As part of the series of Baking Bar Top Chefs Interview – Nathan Outlaw – We had the opportunity to interview the inspirational Nathan Outlaw about his experiences with cooking and what makes him tick.
Nathan runs his self-titled two Michelin star restaurant, Restaurant Nathan Outlaw, in Port Isaac, Cornwall. As well as his restaurant The Capital Hotel in London and The Mariners Rock public house also in Cornwall.
You can find Nathan on Twitter.
When and from whom did you learn about cooking? Do you have any early memories of something you enjoyed cooking?
Like most kids, I started cooking at home with my Mum. At first it was just rolling out bits of left over pastry but then I graduated to making rock cakes and fairy cakes. There’s real skill in getting the wings just right on a butterfly cake! I also used to help out in my Dad’s industrial kitchen traying up sausages and flipping toast. That’s where I realized I liked the buzz and teamwork involved in a busy kitchen.
Where did it all begin? What was your first job in a professional kitchen and how do you think this helped get you where you are today?
When I was 15 I started helping out in the local pub kitchen and at a local golf course at weekends. However, my first ‘real’ job was at the Intercontinental on Hyde Park Corner under the late Peter Kromberg. It was a steep learning curve but I learnt so much. I had the opportunity to learn from fantastic chefs from around the world so I was exposed to many different cuisines. It was a great start for a young chef.
What is one of your favourite ingredients to use in your dishes and why?
I’ve always used various vinegars to balance dishes. I think they’re underrated but they can make such a difference to a dish. Most people think vinegar is just for chips but they’re so wrong! I also use verjus often. It’s an old-fashioned ingredient that’s making a comeback it’s much gentler than vinegar and has a more subtle result.
What is your favourite dish to cook? Do you have a favourite that you like to eat yourself?
Barbecued mackerel, good bread and butter, simple salad. There’s nothing quite like mackerel straight from the sea and cooked over coals. It’s so good it needs nothing else but a decent chunk of good bread and butter to soak up all the juices and a simple leafy salad to serve alongside.
What regional dish stands out to you and should represent your country?
It has to be a proper Cornish pasty. And not one of those manufactured by a huge industrial bakery. The real ones are made by artisan bakers; well filled with tender slow-cooked meat, potato, onion and swede, encased in shortcrust pastry and just a bit peppery.
What do you think makes dishes in your region unique from others?
The ingredients. We have access to the best fish, meat, cheeses and vegetables in the country in Cornwall and it really does make a difference.
Have you ever cooked for any celebrities or famous faces?
Yes, many, but they wouldn’t thank me for telling tales about them so I’m naming no names. Most are lovely and have a genuine love of, and respect for what we’re doing. At the end of the day, all our customers are treated the same. It makes no difference who they are or what they do, they are our customers and we want them to enjoy their time with us and remember the experience fondly for a long time to come.

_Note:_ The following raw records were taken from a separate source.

-- ==== Sys2Proof/Certificates/Slice0/Obligations.lean ====
section
/-! DEFINITION. The statements for the provers. Each docstring names the rule of spec/ it formalises. -/

open Sys2Proof Sys2Proof.Machine

/-! The encoding (spec/30_encoding.md). -/

/-- Decoding the transaction of a command gives the command back, at every value of its operands (R81 to
R83). -/
def Obligations.DecodeOfEncode : Prop :=
  ∀ i : Instr, decode (encode i) = .ok i

/-- A transaction that decodes is the encoding of what it decodes to, but for an `ARG` the command does not
read (R82, R86, R89): no bit of a command word is dropped or ignored. -/
def Obligations.EncodeOfDecode : Prop :=
  ∀ (c : Command) (i : Instr), decode c = .ok i → encode i = ⟨c.cmd, if i.readsArg then c.arg else 0⟩

/-- Every command word is one command or a fault (R90): it is the reserved opcode, or the word of exactly
one command (with the timestamp of its `ARG` where it reads one), or a word that no command encodes to. -/
def Obligations.EveryWordIsOneCommandOrAFault : Prop :=
  ∀ c : Command,
    (opField c.cmd = 0 ∧ decode c = .error .reservedOpcode) ∨
    (opField c.cmd ≠ 0 ∧ (∃ m, decode c = .error (.reservedBits m)) ∧ ∀ i, (encode i).cmd ≠ c.cmd) ∨
    (∃ i, decode c = .ok i ∧ (encode i).cmd = c.cmd ∧
      ∀ j, encode j = ⟨c.cmd, if j.readsArg then c.arg else 0⟩ → j = i)

/-- The rows of the opcode map do not overlap: a word belongs to one row at most (R90). -/
def Obligations.OpcodeRowsAreDisjoint : Prop :=
  ∀ (w : Word) (r q : OpcodeRow), r ∈ opcodeRows → q ∈ opcodeRows →
    w &&& r.mask = r.matchBits → w &&& q.mask = q.matchBits → r.mnemonic = q.mnemonic

/-- The encoding examples of R98 decode to the commands they stand for, and its fault examples of the first
two tests to those faults. -/
def Obligations.EncodingExamplesDecode : Prop :=
  decode ⟨0x10000000, 0⟩ = .ok (.init false) ∧
  decode ⟨0x10000001, 0⟩ = .ok (.init true) ∧
  decode ⟨0x20300000, 0⟩ = .ok (.gateOn 3) ∧
  decode ⟨0x30400000, 0⟩ = .ok (.gateOff 4) ∧
  decode ⟨0x40000FFF, 0⟩ = .ok (.setAtk .voice 4095) ∧
  decode ⟨0x40080005, 0⟩ = .ok (.setAtk .filter 5) ∧
  decode ⟨0x70000800, 0⟩ = .ok (.setSus .voice 2048) ∧
  decode ⟨0x80000003, 0⟩ = .ok (.selWave .square) ∧
  decode ⟨0x900001B8, 0x3E8⟩ = .ok (.setFreq 0 440 1000) ∧
  decode ⟨0xA01001B8, 7⟩ = .ok (.setFmFreq 1 440 7) ∧
  decode ⟨0xB0000200, 0⟩ = .ok (.setModRatio 512) ∧
  decode ⟨0xC0000400, 0⟩ = .ok (.setPw 1024) ∧
  decode ⟨0xD0480000, 0⟩ = .ok (.envStep 4 .filter) ∧
  decode ⟨0xE0200000, 0⟩ = .ok (.oscStep 2) ∧
  decode ⟨0xF0100000, 0⟩ = .ok (.oscStepFm 1) ∧
  decode ⟨0x00000000, 0⟩ = .error .reservedOpcode ∧
  decode ⟨0x20380000, 0⟩ = .error (.reservedBits "GATEON") ∧
  decode ⟨0x40001000, 0⟩ = .error (.reservedBits "SETATK")

/-- `ARG` is read only by SETFREQ and SETFMFREQ: every other word acts the same whatever its `ARG`; a word that
faults faults the same whatever its `ARG`, and a word that does not fault does so for no `ARG` (R89). -/
def Obligations.ArgReadOnlyByFrequencyCommands : Prop :=
  (∀ (cmd a b : Word) (s : State), opField cmd ≠ 0x9 → opField cmd ≠ 0xA →
    transact ⟨cmd, a⟩ s = transact ⟨cmd, b⟩ s) ∧
  (∀ (cmd a b : Word) (s : State) (k : FaultKind), faultClass s.cfg.maxVoice cmd = some k →
    transact ⟨cmd, a⟩ s = transact ⟨cmd, b⟩ s) ∧
  (∀ (cmd a : Word) (s : State), faultClass s.cfg.maxVoice cmd = none →
    ∃ t, transact ⟨cmd, a⟩ s = .next t ∧ t.status = s.status ∧ t.faultCmd = s.faultCmd)

/-! The step of the block and the recording of faults (spec/60_exceptions.md, spec/70_reset_and_hazards.md). -/

/-- A step runs the decoded command: when the transaction at the head of the host's queue decodes to `i`, the
step is `exec i` on the state with the transaction taken from the queue (the queue is the model's, log 3). -/
def Obligations.StepRunsTheDecodedCommand : Prop :=
  ∀ (s : State) (c : Command) (rest : List HostInput) (i : Instr),
    s.inbox = .command c :: rest → decode c = .ok i → step s = exec i { s with inbox := rest }

/-- With nothing presented the block is idle and holds its state (R187, R191; the queue is the model's, log 3). -/
def Obligations.StepIdlesWithNothingPresented : Prop :=
  ∀ s : State, s.inbox = [] → step s = .next s

/-- Hardware reset, at power-up and by a pulse on the reset input from any state, sets every piece of
architectural state to its value of R52 (R190); the configuration stays as it is (R209). -/
def Obligations.ResetSetsEveryRegister : Prop :=
  State.reset.atResetValues ∧
  ∀ (s : State) (rest : List HostInput), s.inbox = .reset :: rest →
    ∃ t, step s = .next t ∧ t.atResetValues ∧ t.cfg = s.cfg
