/-- Settles O49: neither step writes what the other reads, and the two write different files. -/
theorem enginesCommute : Obligations.EnginesCommute := by
  intro s slot voice cls i hslot hvoice hi
  obtain ⟨e, henvStep⟩ := exec_envStep_reads s cls hslot
  obtain ⟨o, hoscStep⟩ := exec_oscillatorStep_reads s hvoice hi
  have hep : ((s.setOscAt voice.toNat o).respond (sampleResponse o.sample)).ep cls = s.ep cls :=
    (ep_respond ..).trans (by cases cls <;> rfl)
  exact ⟨_, _, _, _, _, _, henvStep s rfl rfl rfl, hoscStep _ rfl rfl rfl rfl, hoscStep s rfl rfl rfl rfl,
    henvStep _ rfl hep rfl, rfl, rfl, rfl⟩

/-- Settles O39: SELWAVE writes one of the three settings. -/
theorem selWaveSetsTheWaveform : Obligations.SelWaveSetsTheWaveform :=
  fun s kind => ⟨_, rfl, rfl, rfl, rfl, rfl, onlySettingsWritten_respond s kind s.modRatio s.pulseWidth 0⟩

/-- Settles O40: SETMODRATIO writes one of the three settings. -/
theorem setModRatioSetsTheRatio : Obligations.SetModRatioSetsTheRatio :=
  fun s ratio => ⟨_, rfl, rfl, rfl, rfl, rfl, onlySettingsWritten_respond s s.wave ratio s.pulseWidth 0⟩

/-- Settles O41: SETPW writes one of the three settings. -/
theorem setPwSetsThePulseWidth : Obligations.SetPwSetsThePulseWidth :=
  fun s width => ⟨_, rfl, rfl, rfl, rfl, rfl, onlySettingsWritten_respond s s.wave s.modRatio width 0⟩

end Sys2Proof.Machine

/-! PROOFS, family `60_exceptions`: the record of a fault is all that a rejected word does, and the idle step. -/

/-! ## The cells of `STATUS` after a fault (R45, R172) -/

namespace Sys2Proof.Machine

/-- The recording of a fault sets no reserved bit of `STATUS`: its cells hold just what a reader sees. -/
theorem status_recordFault (s : State) (k : FaultKind) (w : Word) :
    (s.recordFault k w).status = s.readStatus ||| k.statusBit := by
  obtain ⟨hcells, -⟩ := faultRegsSound_recordFault s k w
  exact hcells.trans (readStatus_recordFault s k w)

/-! ## The obligations -/

/-- Settles O11: whichever of the three tests rejects the word, the transaction is the record of that fault and nothing
more, and what the record writes and keeps is known field by field. -/
theorem rejectedWordRecordsItsFault : Obligations.RejectedWordRecordsItsFault := by
  intro s c k hfault
  have hrun : transact c s = .next (s.recordFault k c.cmd) := transact_of_faultClass_some hfault
  refine ⟨s.recordFault k c.cmd, hrun, status_recordFault .., readStatus_recordFault .., recordFault_faultCmd ..,
    recordFault_responses .., ?frame⟩
  case frame =>
    exact ⟨recordFault_cfg .., recordFault_epVoice .., recordFault_epFilter .., recordFault_env .., recordFault_osc ..,
      recordFault_wave .., recordFault_modRatio .., recordFault_pulseWidth .., recordFault_inbox ..⟩

/-- Settles O8: the branch of the step for an empty queue. -/
theorem stepIdlesWithNothingPresented : Obligations.StepIdlesWithNothingPresented :=
  fun _ => step_of_inbox_nil

end Sys2Proof.Machine

/-! PROOFS, family `70_reset_and_hazards`: the values a hardware reset sets and what it leaves to the host, and the
responses of a block that has received nothing but steps since its reset. -/

/-! ## The reset pulse (R52, R190, R209) -/

namespace Sys2Proof.Machine

@[simp] theorem readStatus_resetWith (c : Config) : (State.resetWith c).readStatus = 0 :=
  BitVec.zero_and

/-- Either slot file of the reset state holds the same entry throughout. -/
theorem atResetValues_resetWith (c : Config) : (State.resetWith c).atResetValues := by
  refine ⟨⟨List.length_replicate, List.length_replicate⟩, fun j hj => ?_, fun j hj => ?_,
    rfl, rfl, rfl, rfl, rfl, readStatus_resetWith c, rfl, rfl⟩
  · exact List.getElem?_replicate_of_lt (Nat.lt_succ_of_le hj)
  · exact List.getElem?_replicate_of_lt hj

/-- The pulse differs from power-up in the host's record alone, which is no architectural state. -/
theorem atResetValues_hardwareReset (s : State) : s.hardwareReset.atResetValues :=
  atResetValues_resetWith s.cfg

theorem step_of_inbox_reset {s : State} {rest : List HostInput} (h : s.inbox = .reset :: rest) :
    step s = .next (State.hardwareReset { s with inbox := rest }) :=
  step_of_inbox_cons h

/-! ## Any number of OSCSTEPs (R151) -/

/-- If every tick under the settings as they stand keeps `Q` of the entry and computes the sample `smp`, then any
number of OSCSTEPs return it. -/
theorem execTimes_oscStep_repeats {Q : OscSlot → Prop} {smp : BitVec 16} {s : State} {slot : BitVec 8} {o : OscSlot}
    (hslot : slot.toNat < s.cfg.maxVoice) (hentry : s.osc[slot.toNat]? = some o) (hQ : Q o)
    (htick : ∀ x x', Q x → oscTick s.cfg s.wave s.pulseWidth x = .ok x' → Q x' ∧ x'.sample = smp) (n : Nat) :
    ∃ t, execTimes (.oscStep slot) n s = .next t ∧
      t.responses = List.replicate n (smp.signExtend 32) ++ s.responses := by
  induction n generalizing s o with
  | zero => exact ⟨s, rfl, rfl⟩
  | succ n ih =>
    obtain ⟨u, o', hrun, hfirst, hentry', hresp, hcfg, -, -, -, hwave, -, hpw, -⟩ := exec_oscStep_of_entry hslot hentry
    obtain ⟨hQ', hsmp⟩ := htick o o' hQ hrun
    obtain ⟨t, hrest, hall⟩ := ih (hcfg ▸ hslot) hentry' hQ' (by rwa [hcfg, hwave, hpw])
    refine ⟨t, (execTimes_succ_of_next hfirst n).trans hrest, ?_⟩
    rw [hall, hresp, hsmp, List.replicate_succ', List.append_assoc, List.singleton_append]

/-! ## The steps of a block just reset (R192) -/

theorem waveSample_saw_of_lt (c : Config) (pw : BitVec 12) {i : Nat} (h : i < 4096) :
    waveSample c pw .saw i = .ok c.sawTable[i] :=
  tableAt_of_lt h

/-- An oscillator at phase 0 whose step is 0, as reset leaves it. -/
def OscSlot.atRest (o : OscSlot) : Prop :=
  o.carrierPhase = 0 ∧ o.carrierStep = 0

theorem OscSlot.atRest_reset : OscSlot.reset.atRest :=
  ⟨rfl, rfl⟩

/-- Under Saw the phase of an oscillator at rest advances to 0 again, so the read is at index 0. -/
theorem OscSlot.atRest.tick_saw {c : Config} {pw : BitVec 12} {o o' : OscSlot} (ho : o.atRest)
    (h : oscTick c .saw pw o = .ok o') : o'.atRest ∧ o'.sample = c.sawTable[0] := by
  obtain ⟨hphase, hstep⟩ := ho
  obtain ⟨hadvanced, hread, hkept⟩ := oscTick_cases h
  have hphase' : o'.carrierPhase = 0 := by
    rw [hadvanced, hphase, hstep]
    rfl
  have hindexZero : waveSample c pw .saw 0 = .ok c.sawTable[0] := waveSample_saw_of_lt c pw (by decide)
  rw [hphase'] at hread
  refine ⟨⟨hphase', ?_⟩, Except.ok.inj (hread.symm.trans hindexZero)⟩
  rw [hkept]
  exact hstep

/-- A slot in STOP with output 0 is written back as it was read, so it returns 0 each time. -/
theorem execTimes_envStep_resetWith {c : Config} {slot : BitVec 8} (cls : ParamClass) (hslot : slot.toNat ≤ c.maxVoice)
    (n : Nat) :
    ∃ t, execTimes (.envStep slot cls) n (State.resetWith c) = .next t ∧ t.responses = List.replicate n 0 := by
  have hentry : (State.resetWith c).env[slot.toNat]? = some .reset :=
    List.getElem?_replicate_of_lt (Nat.lt_succ_of_le hslot)
  have hidle (x x' : EnvSlot) (hx : x = .reset) (htick : envTick c ((State.resetWith c).ep cls) x = .ok x') :
      x' = .reset ∧ amplitudeResponse x'.output = 0 := by
    subst hx
    obtain rfl := Except.ok.inj ((envTick_silent (.inl rfl)).symm.trans htick)
    exact ⟨rfl, rfl⟩
  obtain ⟨t, hexec, -, hresp⟩ := execTimes_envStep_repeats (Q := (· = .reset)) hslot hentry rfl hidle n
  exact ⟨t, hexec, hresp.trans (List.append_nil _)⟩

theorem execTimes_oscStep_resetWith {c : Config} {slot : BitVec 8} (hslot : slot.toNat < c.maxVoice) (n : Nat) :
    ∃ t, execTimes (.oscStep slot) n (State.resetWith c) = .next t ∧
      t.responses = List.replicate n ((c.sawTable[0]).signExtend 32) := by
  have hentry : (State.resetWith c).osc[slot.toNat]? = some .reset := List.getElem?_replicate_of_lt hslot
  obtain ⟨t, hexec, hresp⟩ := execTimes_oscStep_repeats hslot hentry OscSlot.atRest_reset
    (fun _ _ ho htick => ho.tick_saw htick) n
  exact ⟨t, hexec, hresp.trans (List.append_nil _)⟩

/-! ## The obligations -/

/-- Settles O53, by induction on the number of steps: each leaves a fresh entry where it found it. -/
theorem freshBlockReturnsIndexZero : Obligations.FreshBlockReturnsIndexZero :=
  fun _ n => ⟨fun _ cls hslot => execTimes_envStep_resetWith cls hslot n,
    fun _ hslot => execTimes_oscStep_resetWith hslot n⟩

/-- Settles O9: power-up and the pulse give the same architectural state, built from the configuration alone. -/
theorem resetSetsEveryRegister : Obligations.ResetSetsEveryRegister :=
  ⟨atResetValues_resetWith _, fun _ _ hinbox =>
    ⟨_, step_of_inbox_reset hinbox, atResetValues_hardwareReset _, hardwareReset_cfg _⟩⟩

/-- Settles O10: the pulse is taken from the queue before it acts, and it acts on neither of the host's lists. -/
theorem resetInputKeepsTheHostsRecord : Obligations.ResetInputKeepsTheHostsRecord :=
  fun _ _ hinbox => ⟨_, step_of_inbox_reset hinbox, hardwareReset_inbox _, hardwareReset_responses _⟩

end Sys2Proof.Machine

Do you have any funny or embarrassing kitchen stories to tell?
I have to admit that my dish of Oyster Cured Mackerel was a complete accident. I came in one morning to find that some bright spark had put some oysters in the fridge in such a way that the juices had spilled out overnight onto some mackerel fillets below. It should have been a disaster but, the salt in the oyster juice had reacted with the mackerel and cured it, thus creating a dish that revisits our menu time and again and is really well received!
Is there a celebrity chef who inspires you or has inspired you from the beginning of your career? Why does this person inspire you so much?
Two. Rick Stein who has a genuine love for food and an amazing knowledge about it. Working with him as a young chef I leant so much and realise now that his insistence that I just prep fish for a whole year gave me an excellent grounding. Also, the late Keith Floyd who loved food, did things his own way no matter what and had fun doing it!
Do you have any final advice for someone just starting to cook?
Watch, listen and ask questions. Also, get out and meet the producers. You can’t do ingredients justice if you don’t know where they’re from and how they get to you.